Task goal: Begin at the top of the records and copy each line exactly. The line containing "theorem test_decode_eob : decodeTableWord" is the last one to include.

Extracted information:
[Start of Attachment]
-- ==== Sys2Proof/Tests/Slice0.lean ====
section
/-! SUPPORT. Tests on words, vectors and values of spec/, one step or one operation each, and for each
statement with hypotheses a state that meets them. Expected results are the spec's: the opcode table,
30_encoding.md, and the vectors of 95_test_vectors.md by their names. -/

open Sys2Proof Sys2Proof.Machine

namespace Sys2Proof.Tests

/-! ### Decoding (opcode table, R91, R92, R97, R103) -/

theorem test_decode_start : decodeTableWord 8 0b00000001 = some .start := by decide
theorem test_decode_ctrl_high_bits_ignored :
    decodeSel .hostCtrl 0xFFFFFFFF = .ok .start := by rfl
theorem test_decode_ctrl_without_start : decodeSel .hostCtrl 0xFFFFFFFE = .error .noStartBit := by rfl
theorem test_decode_zlib :
    decodeTableWord 16 0b0111100010011100 = some (.zlibHdr 0b01111000 0b10011100) := by decide
theorem test_decode_stored : decodeSel .blockHeader 0b000 = .ok (.blkStored false) := by rfl
theorem test_decode_fixed : decodeSel .blockHeader 0b011 = .ok (.blkFixed true) := by rfl
theorem test_decode_dynamic : decodeSel .blockHeader 0b101 = .ok (.blkDynamic true) := by rfl
theorem test_decode_reserved : decodeSel .blockHeader 0b110 = .ok (.blkReserved false) := by rfl
theorem test_decode_literal : decodeTableWord 16 0b011111111 = some (.lit 0xFF) := by decide
theorem test_decode_eob : decodeTableWord 16 0b100000000 = some .eob := by decide
theorem test_decode_len257 : decodeTableWord 16 0b100000001 = some .len257 := by decide
theorem test_decode_len285 : decodeTableWord 16 0b100011101 = some .len285 := by decide
theorem test_decode_llres287 : decodeTableWord 16 0b100011111 = some .llRes287 := by decide
theorem test_decode_symbol_288 :
    decodeSel .litlenSymbol 0b100100000 = .error (.litlenSymbolRange 288) := by rfl
theorem test_decode_dist0 : decodeSel .distSymbol 0b00000 = .ok .dist0 := by rfl
theorem test_decode_dist29 : decodeTableWord 8 0b11101 = some .dist29 := by decide
theorem test_decode_distres30 : decodeTableWord 8 0b11110 = some .distRes30 := by decide
theorem test_decode_dist_32 : decodeSel .distSymbol 0b100000 = .error (.distSymbolRange 32) := by rfl
theorem test_decode_cl15 : decodeSel .clSymbol 0b01111 = .ok (.clLen 15) := by rfl
theorem test_decode_cl18 : decodeTableWord 8 0b10010 = some .clRep18 := by decide
theorem test_decode_cl_19 : decodeSel .clSymbol 0b10011 = .error (.clSymbolRange 19) := by rfl

/-! ### Well-formedness (R104): each check refuses a term that fails only it -/

theorem test_wf_accepts : (Instr.zlibHdr 0x78 0x9C).wf = true ∧ (Instr.zlibHdr 0x08 0x1D).wf = true ∧
    (Instr.blkDynamic true).wf = true ∧ Instr.len285.wf = true ∧ Instr.dist29.wf = true := by decide
/-- ZH-10. -/
theorem test_wf_cm : (Instr.zlibHdr 0x79 0x18).wf = false := by decide
/-- ZH-9. -/
theorem test_wf_cinfo : (Instr.zlibHdr 0x88 0x1C).wf = false := by decide
/-- ZH-6. -/
theorem test_wf_fcheck : (Instr.zlibHdr 0x78 0x1C).wf = false := by decide
/-- ZH-11. -/
theorem test_wf_fdict : (Instr.zlibHdr 0x78 0xBB).wf = false := by decide
theorem test_wf_reserved_block : (Instr.blkReserved false).wf = false := by decide
theorem test_wf_reserved_symbols : Instr.llRes286.wf = false ∧ Instr.llRes287.wf = false ∧
    Instr.distRes30.wf = false ∧ Instr.distRes31.wf = false := by decide

/-! ### Small states -/

/-- A machine in phase `ph` whose input is these bytes. -/
def inState (ph : Phase) (bytes : List Byte) : State :=
  (((State.reset).setInMem (writeInBytes 0 bytes [])).setInLen (BitVec.ofNat 32 bytes.length)).setPhase
    ph

/-- Output bytes from address 0 on. -/
def withOut (bytes : List Byte) (s : State) : State :=
  (s.setOutMem (writeInBytes 0 bytes [])).setOutLen (BitVec.ofNat 32 bytes.length)

/-- A machine in phase `ph` with these stream bits, and zero bits up to the end of the last byte. -/
def bitState (ph : Phase) (bits : List Bool) : State :=
  inState ph (natToBytes ((bits.length + 7) / 8) (bitsToNat bits))

/-- The next state of a step, if it answers one. -/
def nextOf (o : Host.Outcome State Fault Refusal) : Option State :=
  match o with
  | .next t => some t
  | _ => none

/-- The value of an operation, and the cursor it leaves. -/
def valueOf {α : Type} (x : Res α) : Option (α × Word × BitVec 3) :=
  match x with
  | .ok a t => some (a, t.bytePos, t.bitOff)
  | _ => none

/-- The error of an operation, and the cursor it leaves. -/
def errorOf {α : Type} (x : Res α) : Option (ErrKind × Word × BitVec 3) :=
  match x with
  | .raise k t => some (k, t.bytePos, t.bitOff)
  | _ => none

/-- What a step leaves of the engine: PHASE, ERR, OUT_LEN and the cursor. -/
def look (o : Host.Outcome State Fault Refusal) :
    Option (Phase × Option ErrKind × Word × Word × BitVec 3) :=
  (nextOf o).map fun t => (t.phase, t.err, t.outLen, t.bytePos, t.bitOff)

/-- The output bytes a step leaves, and STATUS. -/
def output (o : Host.Outcome State Fault Refusal) : Option (Memory × Word) :=
  (nextOf o).map fun t => (t.outMem, statusWord t)

/-! ### The bit reader (vectors BR) -/

theorem test_BR_2 : valueOf (readBits 3 (inState .bhdr [0xB5, 0x01])) = some (5, 0, 3) := by decide
theorem test_BR_3 : valueOf (readBits 16 (inState .bhdr [0xB5, 0x01])) = some (0x01B5, 2, 0) := by decide
theorem test_BR_5 : valueOf (readBits 0 (inState .bhdr [])) = some (0, 0, 0) := by decide
theorem test_BR_6 : valueOf (readBits 13 ((inState .bhdr [0xFF, 0x00, 0x80]).setCursor 0 7)) =
    some (1, 2, 4) := by decide
theorem test_BR_8 : valueOf (readByte ((inState .bhdr [0xB5, 0x01]).setCursor 0 3)) =
    some (0x01, 2, 0) := by decide
theorem test_BR_10 : errorOf (readByte ((inState .bhdr [0xB5]).setCursor 0 5)) =
    some (.outOfData, 1, 0) := by decide
theorem test_BR_11 : errorOf (readBits 4 ((inState .bhdr [0xB5]).setCursor 0 5)) =
    some (.outOfData, 1, 0) := by decide
theorem test_BR_12 : errorOf (readBit (inState .bhdr [])) = some (.outOfData, 0, 0) := by decide
theorem test_BR_13 : valueOf (readBytes 3 (inState .bhdr [0x48, 0x65, 0x6C])) =
    some ([0x48, 0x65, 0x6C], 3, 0) := by decide
theorem test_BR_14 : valueOf (readBytes 0 ((inState .bhdr [0x48]).setCursor 0 3)) = some ([], 0, 3) := by
  decide

/-! ### Huffman trees (vectors HF) -/

theorem test_HF_1 : build [2, 1, 3, 3] 15 =
    some (.node (.leaf 1) (.node (.leaf 0) (.node (.leaf 2) (.leaf 3)))) := by decide
theorem test_HF_4 : build [1, 1, 1] 15 = none := by decide
theorem test_HF_8 : build [0, 0, 0] 15 = some Tree.empty := by decide
theorem test_HF_10 : ([1, 3, 4, 5].map (codeOfBits [0, 3, 0, 2, 2, 3])) =
    [[true, false, false], [false, false], [false, true], [true, false, true]] := by decide
theorem test_HF_11 : fixedTreeLL.nodes = 575 := by decide +kernel
theorem test_HF_14 : errorOf (walk (.node (.leaf 0) .absent) ((inState .lz [0x02]).setCursor 0 1)) =
    some (.corrupt, 0, 2) := by decide
theorem test_HF_15 : errorOf (walk Tree.empty (inState .lz [0x01])) = some (.corrupt, 0, 1) := by decide
theorem test_HF_16 : errorOf (walk Tree.empty (inState .lz [])) = some (.outOfData, 0, 0) := by decide

/-! ### Single steps -/

/-- W1, ZH-3: the header's step. -/
theorem test_ZH_3 : look (step (inState .zhdr [0x78, 0x9C, 0x03, 0x00])) =
    some (.bhdr, none, 0, 2, 0) := by decide
/-- ZH-11: STATUS is 0x006. -/
theorem test_ZH_11 : output (step (inState .zhdr [0x78, 0xBB, 0x03, 0x00])) = some ([], 0x006) := by
  decide
/-- ZH-13. -/
theorem test_ZH_13 : look (step (inState .zhdr [0x78])) = some (.idle, some .outOfData, 0, 1, 0) := by
  decide

/-- The stored block of BH-1, from its header on. -/
def stored : State :=
  (inState .bhdr [0x78, 0x01, 0x01, 0x05, 0x00, 0xFA, 0xFF, 0x48, 0x65, 0x6C, 0x6C, 0x6F]).setCursor 2 0

theorem test_BH_1 : output (step stored) =
    some ([(0, 0x48), (1, 0x65), (2, 0x6C), (3, 0x6C), (4, 0x6F)], 0x082) := by decide +kernel
theorem test_BH_1_cursor : look (step stored) = some (.idle, none, 5, 12, 0) := by decide +kernel
/-- BH-5. -/
theorem test_BH_5 : output (step ((inState .bhdr [0x78, 0x01, 0x07]).setCursor 2 0)) =
    some ([], 0x386) := by decide
/-- BH-9b: the cursor is past the byte that did not fit. -/
theorem test_BH_9b : look (step (stored.setOutCap 4)) =
    some (.idle, some .outOfMemory, 0, 12, 0) := by decide +kernel

/-- The length instruction of LZ-7, from its code on: `abc` is the output so far. -/
def copying : State :=
  (((withOut [0x61, 0x62, 0x63] (inState .lz [0x78, 0x9C, 0x4B, 0x4C, 0x4A, 0x06, 0x22,
    0x00])).setTreeLL fixedTreeLL).setTreeD fixedTreeD).setCursor 5 3

theorem test_LZ_7 : (output (step copying)).map (·.1) =
    some [(0, 0x61), (1, 0x62), (2, 0x63), (3, 0x61), (4, 0x62), (5, 0x63)] := by decide +kernel
/-- LZ-8: distance 4 with 3 bytes of output. -/
theorem test_LZ_8 : look (step (copying.setInMem (copying.inMem.set 6 0x62))) =
    some (.idle, some .corrupt, 0, 6, 7) := by decide +kernel
/-- LZ-26: a copy of its own bytes. -/
theorem test_LZ_26 :
    (nextOf (copy 5 2 (withOut [0x61, 0x62, 0x63] (inState .lz []))).finish).map (·.outMem) =
      some [(0, 0x61), (1, 0x62), (2, 0x63), (3, 0x62), (4, 0x63), (5, 0x62), (6, 0x63), (7, 0x62)] := by
  decide +kernel
/-- LZ-20: a literal with `OUT_CAP` 0. -/
theorem test_LZ_20 : output (exec (.lit 0x41) ((inState .lz []).setOutCap 0)) =
    some ([], 0x00E) := by decide
theorem test_eob_final : output (exec .eob ((inState .lz []).setLatches true 1)) =
    some ([], 0x182) := by decide

/-- A dynamic header's counts for `HLIT + HDIST` = 258, and the lengths so far. -/
def lensState (lens : List (BitVec 4)) (bytes : List Byte) : State :=
  (((inState .dynLens bytes).setHlit 257).setHdist 1).setLens lens

theorem test_CL_1 : (nextOf (exec (.clLen 0) (lensState [] []))).map (·.lens) = some [0] := by decide
theorem test_CL_4 : (nextOf (exec .clRep16 (lensState [1, 7] [0x03]))).map (·.lens) =
    some [1, 7, 7, 7, 7, 7, 7, 7] := by decide
theorem test_CL_6 : (nextOf (exec .clRep17 (lensState [5] [0x07]))).map (·.lens) =
    some (5 :: List.replicate 10 0) := by decide
theorem test_CL_8 : (nextOf (exec .clRep18 (lensState [5] [0x7F]))).map (·.lens) =
    some (5 :: List.replicate 138 0) := by decide +kernel
theorem test_CL_9 : look (exec .clRep16 (lensState [] [0x03])) =
    some (.idle, some .corrupt, 0, 0, 0) := by decide
theorem test_CL_10 : look (exec .clRep18 (lensState (List.replicate 250 0) [0x00])) =
    some (.idle, some .corrupt, 0, 0, 7) := by decide +kernel
/-- CL-11: the lengths are complete, and the trees are built. -/
theorem test_CL_11 : look (exec .clRep17 (lensState (List.replicate 255 0) [0x00])) =
    some (.lz, none, 0, 0, 3) := by decide +kernel
/-- DY-1: the header of program P3 gives HLIT 261, HDIST 3, HCLEN 18. -/
theorem test_DY_1_counts :
    (nextOf (step ((inState .bhdr [0x78, 0x01, 0x25, 0xC2, 0x31, 0x0D, 0x00, 0x00, 0x00, 0x83, 0x30,
      0xAD, 0x80, 0x7F, 0x0F, 0x3B, 0x96, 0x14, 0xBB, 0x01]).setCursor 2 0))).map
        (fun t => (t.phase, t.hlit, t.hdist, t.hclen)) = some (.dynLens, 261, 3, 18) := by
  decide +kernel

theorem test_start : (nextOf (exec .start ((State.reset.setCursor 3 1).setStatus true (some
    .corrupt)))).map (fun t => (statusWord t, t.bytePos, t.bitOff)) = some (0x011, 0, 0) := by decide

/-- R66: a register write of 8 bytes has no effect. -/
theorem test_wide_register_write_ignored :
    (nextOf (hostStep (.regWrite 0x08 8 5) State.reset)).map (·.inLen) = some 0 := by decide
/-- R72, R66: a big-endian access of 2 bytes at the platform address of byte 3 of `IN_MEM`. -/
theorem test_big_endian_write_by_platform_address :
    (nextOf (hostStep (.busWrite 0x23 2 0x78DA) (State.resetWith
      { Params.default with regBase := 0x1000, inBase := 0x20, inMemSize := 16, hostBigEndian := true
        }))).map (·.inMem) = some [(3, 0x78), (4, 0xDA)] := by decide
/-- R72: the first address past every space of the default placement. -/
theorem test_no_space_at_address :
    hostStep (.busRead 0x2FFFFFFFF 1) State.reset = .fault (.busAddr 0x2FFFFFFFF) := by rfl

/-! ### Witnesses: for each statement with hypotheses, states and operands that meet them -/

/-- A decidable form of the premises about the input, unfolded. -/
abbrev Within (s : State) (n : Nat) : Prop :=
  ((s.inRace = [] ∧ s.outRace = []) ∧ s.inLen ≤ s.params.inMemSize ∧ s.outCap ≤ s.params.outMemSize ∧
    s.pos ≤ 8 * s.inLen.toNat) ∧ s.pos + n ≤ 8 * s.inLen.toNat

theorem Within.readable {s : State} {n : Nat} (h : Within s n) : s.Readable n := h

theorem Within.quiet {s : State} (h : Within s 0) : s.Quiet := h.1

/-- The premises about an input that is too short by at least one bit. -/
abbrev Beyond (s : State) (n : Nat) : Prop :=
  ((s.inRace = [] ∧ s.outRace = []) ∧ s.inLen ≤ s.params.inMemSize ∧ s.outCap ≤ s.params.outMemSize ∧
    s.pos ≤ 8 * s.inLen.toNat) ∧ 8 * s.inLen.toNat < s.pos + n

theorem Beyond.short {s : State} {n : Nat} (h : Beyond s n) : s.Short n := h

theorem witness_DecodeEncodeAgree :
    decodeBytes .zlibHeader [0x78, 0x9C, 0xFF] = .ok (.zlibHdr 0x78 0x9C) ∧
      decodeBytes .hostCtrl [0x01, 0x00, 0x00, 0x80] = .ok .start ∧
        decodeBytes .distSymbol [0x1F] = .ok .distRes31 := by decide

/-- A machine in PHASE LZ with the fixed trees and these stream bits. -/
def lzState (bits : List Bool) : State :=
  ((bitState .lz bits).setTreeLL fixedTreeLL).setTreeD fixedTreeD

theorem witness_FixedLitlenCodeFetched :
    (lzState (fixedLitlenBits 0)).phase = .lz ∧ (lzState (fixedLitlenBits 0)).lenOp = none ∧
      (lzState (fixedLitlenBits 0)).treeLL = fixedTreeLL ∧
        (∀ sym ∈ [0, 143, 144, 255, 256, 279, 280, 287],
          (lzState (fixedLitlenBits sym)).Readable (fixedLitlenCode sym).1 ∧
            (lzState (fixedLitlenBits sym)).streamBits (lzState (fixedLitlenBits sym)).pos
              (fixedLitlenCode sym).1 = fixedLitlenBits sym) ∧
          (lzState (codeBits 9 0x1FF)).Readable 9 := by
  refine ⟨rfl, rfl, by unfold lzState; rw [State.setTreeD_treeLL, State.setTreeLL_treeLL], ?_,
    Within.readable (by decide)⟩
  intro sym h
  simp only [List.mem_cons, List.not_mem_nil, or_false] at h
  rcases h with rfl | rfl | rfl | rfl | rfl | rfl | rfl | rfl <;>
    exact ⟨Within.readable (by decide), by decide⟩
theorem witness_FixedLitlenCodeFetched_instructions :
    decodeSel .litlenSymbol 0 = .ok (.lit 0) ∧ decodeSel .litlenSymbol 143 = .ok (.lit 0x8F) ∧
      decodeSel .litlenSymbol 144 = .ok (.lit 0x90) ∧ decodeSel .litlenSymbol 255 = .ok (.lit 0xFF) ∧
        decodeSel .litlenSymbol 256 = .ok .eob ∧ decodeSel .litlenSymbol 279 = .ok .len279 ∧
          decodeSel .litlenSymbol 280 = .ok .len280 ∧ decodeSel .litlenSymbol 287 = .ok .llRes287 :=
  ⟨rfl, rfl, rfl, rfl, rfl, rfl, rfl, rfl⟩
[End of Attachment]
Expected answer:
-- ==== Sys2Proof/Tests/Slice0.lean ====
section
/-! SUPPORT. Tests on words, vectors and values of spec/, one step or one operation each, and for each
statement with hypotheses a state that meets them. Expected results are the spec's: the opcode table,
30_encoding.md, and the vectors of 95_test_vectors.md by their names. -/

open Sys2Proof Sys2Proof.Machine

namespace Sys2Proof.Tests

/-! ### Decoding (opcode table, R91, R92, R97, R103) -/

theorem test_decode_start : decodeTableWord 8 0b00000001 = some .start := by decide
theorem test_decode_ctrl_high_bits_ignored :
    decodeSel .hostCtrl 0xFFFFFFFF = .ok .start := by rfl
theorem test_decode_ctrl_without_start : decodeSel .hostCtrl 0xFFFFFFFE = .error .noStartBit := by rfl
theorem test_decode_zlib :
    decodeTableWord 16 0b0111100010011100 = some (.zlibHdr 0b01111000 0b10011100) := by decide
theorem test_decode_stored : decodeSel .blockHeader 0b000 = .ok (.blkStored false) := by rfl
theorem test_decode_fixed : decodeSel .blockHeader 0b011 = .ok (.blkFixed true) := by rfl
theorem test_decode_dynamic : decodeSel .blockHeader 0b101 = .ok (.blkDynamic true) := by rfl
theorem test_decode_reserved : decodeSel .blockHeader 0b110 = .ok (.blkReserved false) := by rfl
theorem test_decode_literal : decodeTableWord 16 0b011111111 = some (.lit 0xFF) := by decide
theorem test_decode_eob : decodeTableWord 16 0b100000000 = some .eob := by decide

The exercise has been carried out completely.